→ EXERCISE AIM
Return only the tail of the data below, word for word: the line with "def execAdd_HL_HL (s" and each line after it through the final one.

Collected data entries
────────────────────────────────────────

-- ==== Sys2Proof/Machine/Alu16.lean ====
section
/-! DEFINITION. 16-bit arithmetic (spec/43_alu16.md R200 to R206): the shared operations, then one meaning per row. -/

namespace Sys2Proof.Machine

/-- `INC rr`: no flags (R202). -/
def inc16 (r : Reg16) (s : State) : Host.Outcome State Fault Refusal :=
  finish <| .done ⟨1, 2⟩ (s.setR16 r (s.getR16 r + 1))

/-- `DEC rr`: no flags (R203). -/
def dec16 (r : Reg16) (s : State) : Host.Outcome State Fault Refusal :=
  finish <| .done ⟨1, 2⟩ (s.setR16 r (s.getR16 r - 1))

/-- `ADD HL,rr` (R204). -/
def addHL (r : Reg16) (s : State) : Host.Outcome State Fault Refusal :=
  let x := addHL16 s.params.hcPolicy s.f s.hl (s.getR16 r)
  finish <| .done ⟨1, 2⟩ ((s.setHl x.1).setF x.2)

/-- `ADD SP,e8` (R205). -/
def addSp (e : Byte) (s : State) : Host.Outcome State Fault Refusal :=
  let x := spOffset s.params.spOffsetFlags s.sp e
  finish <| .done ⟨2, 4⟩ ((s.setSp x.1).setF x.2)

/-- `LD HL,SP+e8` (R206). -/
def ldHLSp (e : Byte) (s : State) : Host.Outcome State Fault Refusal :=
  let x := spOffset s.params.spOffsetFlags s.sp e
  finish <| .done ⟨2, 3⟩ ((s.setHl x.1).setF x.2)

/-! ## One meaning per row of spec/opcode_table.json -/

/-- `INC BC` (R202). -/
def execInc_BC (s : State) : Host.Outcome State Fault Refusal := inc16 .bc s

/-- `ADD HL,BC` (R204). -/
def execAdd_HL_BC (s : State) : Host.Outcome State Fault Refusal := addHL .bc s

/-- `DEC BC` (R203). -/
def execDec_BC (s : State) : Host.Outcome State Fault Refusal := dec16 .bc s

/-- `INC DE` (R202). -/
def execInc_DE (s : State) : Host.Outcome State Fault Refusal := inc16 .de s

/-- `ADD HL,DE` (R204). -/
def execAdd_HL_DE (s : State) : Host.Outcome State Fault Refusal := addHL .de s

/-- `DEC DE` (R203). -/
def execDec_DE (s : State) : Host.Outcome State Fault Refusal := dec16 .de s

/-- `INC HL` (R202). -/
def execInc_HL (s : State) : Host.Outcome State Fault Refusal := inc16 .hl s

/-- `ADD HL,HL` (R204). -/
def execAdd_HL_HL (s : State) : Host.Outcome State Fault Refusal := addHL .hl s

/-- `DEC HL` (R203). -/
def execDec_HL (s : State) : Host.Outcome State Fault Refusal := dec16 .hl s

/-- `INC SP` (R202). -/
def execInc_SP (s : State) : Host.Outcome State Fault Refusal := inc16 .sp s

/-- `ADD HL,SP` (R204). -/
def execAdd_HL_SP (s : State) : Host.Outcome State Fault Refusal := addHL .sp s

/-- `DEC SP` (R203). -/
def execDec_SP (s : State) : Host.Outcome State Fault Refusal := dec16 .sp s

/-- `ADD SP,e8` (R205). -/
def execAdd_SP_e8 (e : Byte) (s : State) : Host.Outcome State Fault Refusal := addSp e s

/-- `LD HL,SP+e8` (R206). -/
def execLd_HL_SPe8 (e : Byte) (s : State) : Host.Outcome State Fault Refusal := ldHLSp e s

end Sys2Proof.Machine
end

────────────────────────────────────────

→ SOLUTION
def execAdd_HL_HL (s : State) : Host.Outcome State Fault Refusal := addHL .hl s

/-- `DEC HL` (R203). -/
def execDec_HL (s : State) : Host.Outcome State Fault Refusal := dec16 .hl s

/-- `INC SP` (R202). -/
def execInc_SP (s : State) : Host.Outcome State Fault Refusal := inc16 .sp s

/-- `ADD HL,SP` (R204). -/
def execAdd_HL_SP (s : State) : Host.Outcome State Fault Refusal := addHL .sp s

/-- `DEC SP` (R203). -/
def execDec_SP (s : State) : Host.Outcome State Fault Refusal := dec16 .sp s

/-- `ADD SP,e8` (R205). -/
def execAdd_SP_e8 (e : Byte) (s : State) : Host.Outcome State Fault Refusal := addSp e s

/-- `LD HL,SP+e8` (R206). -/
def execLd_HL_SPe8 (e : Byte) (s : State) : Host.Outcome State Fault Refusal := ldHLSp e s

end Sys2Proof.Machine
end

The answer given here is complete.